◆ **Assignment**: From the records below, please repeat exactly the line that has "-- ==== Sys2Proof/Tests/Slice0.lean", the line that has "def goodBoot : BootMeets", and every line between them, and nothing else.
━━━━━━━━━━
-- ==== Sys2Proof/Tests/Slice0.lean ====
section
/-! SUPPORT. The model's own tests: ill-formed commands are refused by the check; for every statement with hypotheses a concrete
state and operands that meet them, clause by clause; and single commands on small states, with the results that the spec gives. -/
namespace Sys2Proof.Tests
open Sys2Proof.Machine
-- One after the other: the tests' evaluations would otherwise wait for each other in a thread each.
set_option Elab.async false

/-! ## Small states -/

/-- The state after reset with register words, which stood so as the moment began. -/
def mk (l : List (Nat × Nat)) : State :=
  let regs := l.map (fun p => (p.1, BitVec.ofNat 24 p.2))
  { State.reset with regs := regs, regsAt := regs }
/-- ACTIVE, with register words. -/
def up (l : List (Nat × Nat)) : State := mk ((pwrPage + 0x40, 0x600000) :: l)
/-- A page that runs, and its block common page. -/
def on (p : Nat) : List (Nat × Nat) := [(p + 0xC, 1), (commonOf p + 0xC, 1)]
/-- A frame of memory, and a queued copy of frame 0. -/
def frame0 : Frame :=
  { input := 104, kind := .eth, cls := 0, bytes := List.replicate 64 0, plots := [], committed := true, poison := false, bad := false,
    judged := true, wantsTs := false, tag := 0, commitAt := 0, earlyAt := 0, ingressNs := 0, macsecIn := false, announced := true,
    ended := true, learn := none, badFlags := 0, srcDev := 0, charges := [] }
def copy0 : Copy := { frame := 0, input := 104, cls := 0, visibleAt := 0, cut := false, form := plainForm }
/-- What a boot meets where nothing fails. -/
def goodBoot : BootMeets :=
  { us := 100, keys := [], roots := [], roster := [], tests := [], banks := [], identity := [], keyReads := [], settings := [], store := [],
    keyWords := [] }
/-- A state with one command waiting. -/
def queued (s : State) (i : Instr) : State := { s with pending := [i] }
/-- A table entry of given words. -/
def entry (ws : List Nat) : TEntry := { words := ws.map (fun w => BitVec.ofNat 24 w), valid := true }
━━━━━━━━━━
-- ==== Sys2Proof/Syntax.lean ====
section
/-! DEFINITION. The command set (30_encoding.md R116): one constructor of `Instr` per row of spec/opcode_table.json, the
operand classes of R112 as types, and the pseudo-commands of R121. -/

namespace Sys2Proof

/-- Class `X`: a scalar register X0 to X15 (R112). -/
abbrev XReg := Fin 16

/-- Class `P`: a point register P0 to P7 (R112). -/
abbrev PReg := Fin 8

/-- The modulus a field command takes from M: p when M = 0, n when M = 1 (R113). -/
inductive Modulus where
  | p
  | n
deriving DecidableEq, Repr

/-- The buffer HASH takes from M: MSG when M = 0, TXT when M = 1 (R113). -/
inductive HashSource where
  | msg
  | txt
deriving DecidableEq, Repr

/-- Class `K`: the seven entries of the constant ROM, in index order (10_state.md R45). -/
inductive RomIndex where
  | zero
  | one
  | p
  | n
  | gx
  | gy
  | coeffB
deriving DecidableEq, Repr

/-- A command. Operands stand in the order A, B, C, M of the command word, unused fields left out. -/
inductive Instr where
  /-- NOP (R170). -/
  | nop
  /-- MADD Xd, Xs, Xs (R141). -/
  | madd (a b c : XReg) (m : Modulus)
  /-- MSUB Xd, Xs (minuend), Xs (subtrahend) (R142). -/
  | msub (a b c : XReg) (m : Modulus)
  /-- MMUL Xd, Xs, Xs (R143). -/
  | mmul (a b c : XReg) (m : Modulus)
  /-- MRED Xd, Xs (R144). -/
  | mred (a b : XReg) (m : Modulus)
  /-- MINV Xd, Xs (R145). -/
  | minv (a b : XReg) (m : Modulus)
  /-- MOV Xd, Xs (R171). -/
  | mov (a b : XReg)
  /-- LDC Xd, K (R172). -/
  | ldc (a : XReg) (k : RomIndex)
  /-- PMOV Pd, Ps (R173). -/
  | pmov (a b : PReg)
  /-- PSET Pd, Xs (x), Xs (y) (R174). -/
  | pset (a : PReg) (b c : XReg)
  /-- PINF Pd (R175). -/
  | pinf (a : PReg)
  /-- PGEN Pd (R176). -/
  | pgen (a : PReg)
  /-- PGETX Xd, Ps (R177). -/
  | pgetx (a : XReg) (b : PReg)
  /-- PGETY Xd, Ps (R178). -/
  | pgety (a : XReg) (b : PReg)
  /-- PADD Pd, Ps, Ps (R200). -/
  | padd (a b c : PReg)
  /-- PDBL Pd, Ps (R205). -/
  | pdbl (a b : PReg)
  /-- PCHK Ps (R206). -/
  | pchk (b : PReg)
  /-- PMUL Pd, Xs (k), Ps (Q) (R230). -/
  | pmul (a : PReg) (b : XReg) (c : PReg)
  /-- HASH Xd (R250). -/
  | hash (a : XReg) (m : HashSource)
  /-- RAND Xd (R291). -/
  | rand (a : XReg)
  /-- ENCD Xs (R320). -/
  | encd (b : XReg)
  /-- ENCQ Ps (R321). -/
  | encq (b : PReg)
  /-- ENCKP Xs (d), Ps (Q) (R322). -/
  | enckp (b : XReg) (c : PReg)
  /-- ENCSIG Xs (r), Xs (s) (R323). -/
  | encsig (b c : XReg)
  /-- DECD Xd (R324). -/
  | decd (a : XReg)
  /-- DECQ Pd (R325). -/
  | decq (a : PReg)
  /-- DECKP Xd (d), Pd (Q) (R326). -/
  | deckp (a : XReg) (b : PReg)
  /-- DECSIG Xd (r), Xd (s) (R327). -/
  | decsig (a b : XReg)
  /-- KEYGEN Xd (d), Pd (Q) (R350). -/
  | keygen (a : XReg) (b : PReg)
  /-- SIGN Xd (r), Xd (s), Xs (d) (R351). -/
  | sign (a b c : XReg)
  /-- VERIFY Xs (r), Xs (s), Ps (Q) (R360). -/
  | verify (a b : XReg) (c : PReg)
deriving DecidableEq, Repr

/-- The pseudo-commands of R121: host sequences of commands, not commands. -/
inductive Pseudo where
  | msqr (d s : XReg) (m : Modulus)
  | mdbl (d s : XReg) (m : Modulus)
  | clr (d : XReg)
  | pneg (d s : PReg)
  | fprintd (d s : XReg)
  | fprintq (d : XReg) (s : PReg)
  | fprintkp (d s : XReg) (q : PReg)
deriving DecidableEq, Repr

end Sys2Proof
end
━━━━━━━━━━
◆ **Result**:
-- ==== Sys2Proof/Tests/Slice0.lean ====
section
/-! SUPPORT. The model's own tests: ill-formed commands are refused by the check; for every statement with hypotheses a concrete
state and operands that meet them, clause by clause; and single commands on small states, with the results that the spec gives. -/
namespace Sys2Proof.Tests
open Sys2Proof.Machine
-- One after the other: the tests' evaluations would otherwise wait for each other in a thread each.
set_option Elab.async false

/-! ## Small states -/

/-- The state after reset with register words, which stood so as the moment began. -/
def mk (l : List (Nat × Nat)) : State :=
  let regs := l.map (fun p => (p.1, BitVec.ofNat 24 p.2))
  { State.reset with regs := regs, regsAt := regs }
/-- ACTIVE, with register words. -/
def up (l : List (Nat × Nat)) : State := mk ((pwrPage + 0x40, 0x600000) :: l)
/-- A page that runs, and its block common page. -/
def on (p : Nat) : List (Nat × Nat) := [(p + 0xC, 1), (commonOf p + 0xC, 1)]
/-- A frame of memory, and a queued copy of frame 0. -/
def frame0 : Frame :=
  { input := 104, kind := .eth, cls := 0, bytes := List.replicate 64 0, plots := [], committed := true, poison := false, bad := false,
    judged := true, wantsTs := false, tag := 0, commitAt := 0, earlyAt := 0, ingressNs := 0, macsecIn := false, announced := true,
    ended := true, learn := none, badFlags := 0, srcDev := 0, charges := [] }
def copy0 : Copy := { frame := 0, input := 104, cls := 0, visibleAt := 0, cut := false, form := plainForm }
/-- What a boot meets where nothing fails. -/
def goodBoot : BootMeets :=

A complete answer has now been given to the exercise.